In a dedicated terminal (my recommendation is to utilize tmux, I’ve yet to understand how to escape from guests in FreeBSD. In illumos I run each bhyve guest in a dedicated non-global zone which in this case would correspond to a VNET jail. Maybe for later exercise to figure that out. Anyway, with tmux I found life in FreeBSD to be easier.

Boot the guest with a template name in the style of name+digit, i.e. worker0, as the argument to the script. This will create a tap interface with the same number.

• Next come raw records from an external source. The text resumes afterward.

/-- Rows sampled in order. -/
def sampleRows (s : State) (m : Cmd) : List Nat → Lanes → List (Nat × Bool) × Lanes
  | [], l => ([], l)
  | r :: rest, l =>
    let par := s.rdScr m.core (dfld m.d 0x20 0 21 + 16 * r) 16
    let v := leNat (dataOf par)
    let a := s.veARow m.core m.d r
    let x := sampleRow s (veFunc m.d) r (bits v 0 32) (bits v 32 32) (bits v 64 32) (a.map Prod.fst) l
    let more := sampleRows s m rest x.2.2
    ((x.1 + x.2.1 * 2 ^ 32, anyPoison par || a.any Prod.snd) :: more.1, more.2)

def veSamplePayload (d : Desc) : Bool :=
  veZero d && veCommon d true &&
    unusedZero [veB d, veC d, veBcFmt d, dfld d 0x20 32 21, dfld d 0x28 32 21, veStride d, Desc.w d 7, dfld d 0x10 20 1]

def veSampleCheck (_ : State) (_ _ : Nat) (d : Desc) : Option Nat :=
  if !veStorage (veAFmt d) || veOutFmt d != 8 then some 0x30
  else if 1 < veFunc d then some 0x31
  else if aPast d || past (dfld d 0x20 0 21) (16 * veRows d) || past (dfld d 0x28 0 21) (8 * veRows d) then some 0x33
  else if (veA d).mx && veCols d % 32 != 0 then some 0x34
  else none

def veSampleRules : OpRules := ⟨veSamplePayload, veMon, veSampleCheck⟩

/-- VE_SAMPLE (R137). It waits until the lanes are ready, even where no row of it will draw (R141; log entry 94). -/
def veSamplePiece (m : Cmd) (k : PieceRes → Act) : Act :=
  .get fun s =>
    if s.pepperReady m.ctx then
      let r := sampleRows s m (List.range (veRows m.d)) { core := m.core, ctx := m.ctx }
      let mon := sumMon (r.1.map fun x => countOne (fp32.conv (fp32.val (x.1 / 2 ^ 32))) x.2)
      .all [.needUnit unitVE m.core, .needUnit unitSample m.core, .lanes r.2,
        .each r.1.zipIdx fun (x, i) => .wrScr m.core (dfld m.d 0x28 0 21 + 8 * i) ((leBytes 8 x.1).map fun b => (b, x.2)),
        k (.done (Cmd.addMon { m with piece := 1, poison := r.1.any Prod.snd } mon))]
    else k .wait

def veSampleRun : OpRun := { prep := onePiece, piece := veSamplePiece }

/-! ### VE_PEPPER_SAVE and VE_PEPPER_LOAD (R143) -/

/-- Every payload field but the one address is zero (R131). -/
def onlyField (d : Desc) (word : Nat) : Bool :=
  ([2, 3, 4, 5, 6, 7].all fun k => k == word || Desc.w d k == 0) && bits (Desc.w d word) 21 43 == 0

def pepperBytes : Nat := 8448

def vePepperSaveRules : OpRules :=
  ⟨fun d => onlyField d 5, fun _ => none, fun _ _ _ d => if past (dfld d 0x28 0 21) pepperBytes then some 0x33 else none⟩

def vePepperLoadRules : OpRules :=
  ⟨fun d => onlyField d 3, fun _ => none, fun _ _ _ d => if past (dfld d 0x18 0 21) pepperBytes then some 0x33 else none⟩

/-- VE_PEPPER_SAVE writes the slot's 528 states (R143). It draws no bits and does not wait: a start that is still being computed saves as
a free value (R141; log entry 64). -/
def vePepperSavePiece (m : Cmd) (k : PieceRes → Act) : Act :=
  .get fun s =>
    let put (l v : Nat) : Act := .wrScr m.core (dfld m.d 0x28 0 21 + 16 * l) (cleanBytes 16 v)
    .all [.needUnit unitVE m.core,
      .each (List.range 528) fun l =>
        if s.pepperReady m.ctx || (tget (s.ctxCore m.core m.ctx).pepper l).isSome then put l (s.lane m.core m.ctx l) else .draw (put l),
      k (.done { m with piece := 1 })]

/-- VE_PEPPER_LOAD loads all 528 states, or fails where one is zero (R143): that is seen as the command runs, where the range of its
extent was checked at dispatch. States loaded while starts are being computed stand (R141; log entry 94). -/
def vePepperLoadPiece (m : Cmd) (k : PieceRes → Act) : Act :=
  .get fun s =>
    let st := (List.range 528).map fun l => leNat (dataOf (s.rdScr m.core (dfld m.d 0x18 0 21 + 16 * l) 16))
    if st.any fun x => x == 0 then k (.fault 3 0x32 0 0)
    else .all [.needUnit unitVE m.core,
      .ctxCore m.core m.ctx fun c => { c with pepper := st.zipIdx.map fun p => (p.2, p.1) },
      k (.done { m with piece := 1 })]

def vePepperSaveRun : OpRun := { prep := onePiece, piece := vePepperSavePiece }
def vePepperLoadRun : OpRun := { prep := onePiece, piece := vePepperLoadPiece }

end Sys2Proof.Machine
end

As the guest is booting up the first time, login and become root and type the following, so that cloud-init will run again on the next boot:

cloud-init clean
systemctl poweroff

Then, create the snapshot and clone it:

zpool=dpool
zfs clone ${zpool}/bhyve/${guest}/root@init ${zpool}/bhyve/worker-init
zfs promote ${zpool}/bhyve/worker-init@init

Create a worker node bootstrap script

The actual workers will be created out of a cloned snapshot. The cloud-init will be similar, but with some differences. In this template we start by creating a storage backend out of the clone. Then we will generate the certificates on the host and copy them to the shared file system (which we will consume by the guest during boot). Another thing we’ll do, is that we’ll replace the DHCP lease with a static address (this is very hackish, but it see to do the job and we want results without over achieving, right?!) and finally we configure the kubelet to the right configuration by utilizing the 9P file system. I think this is rather neat.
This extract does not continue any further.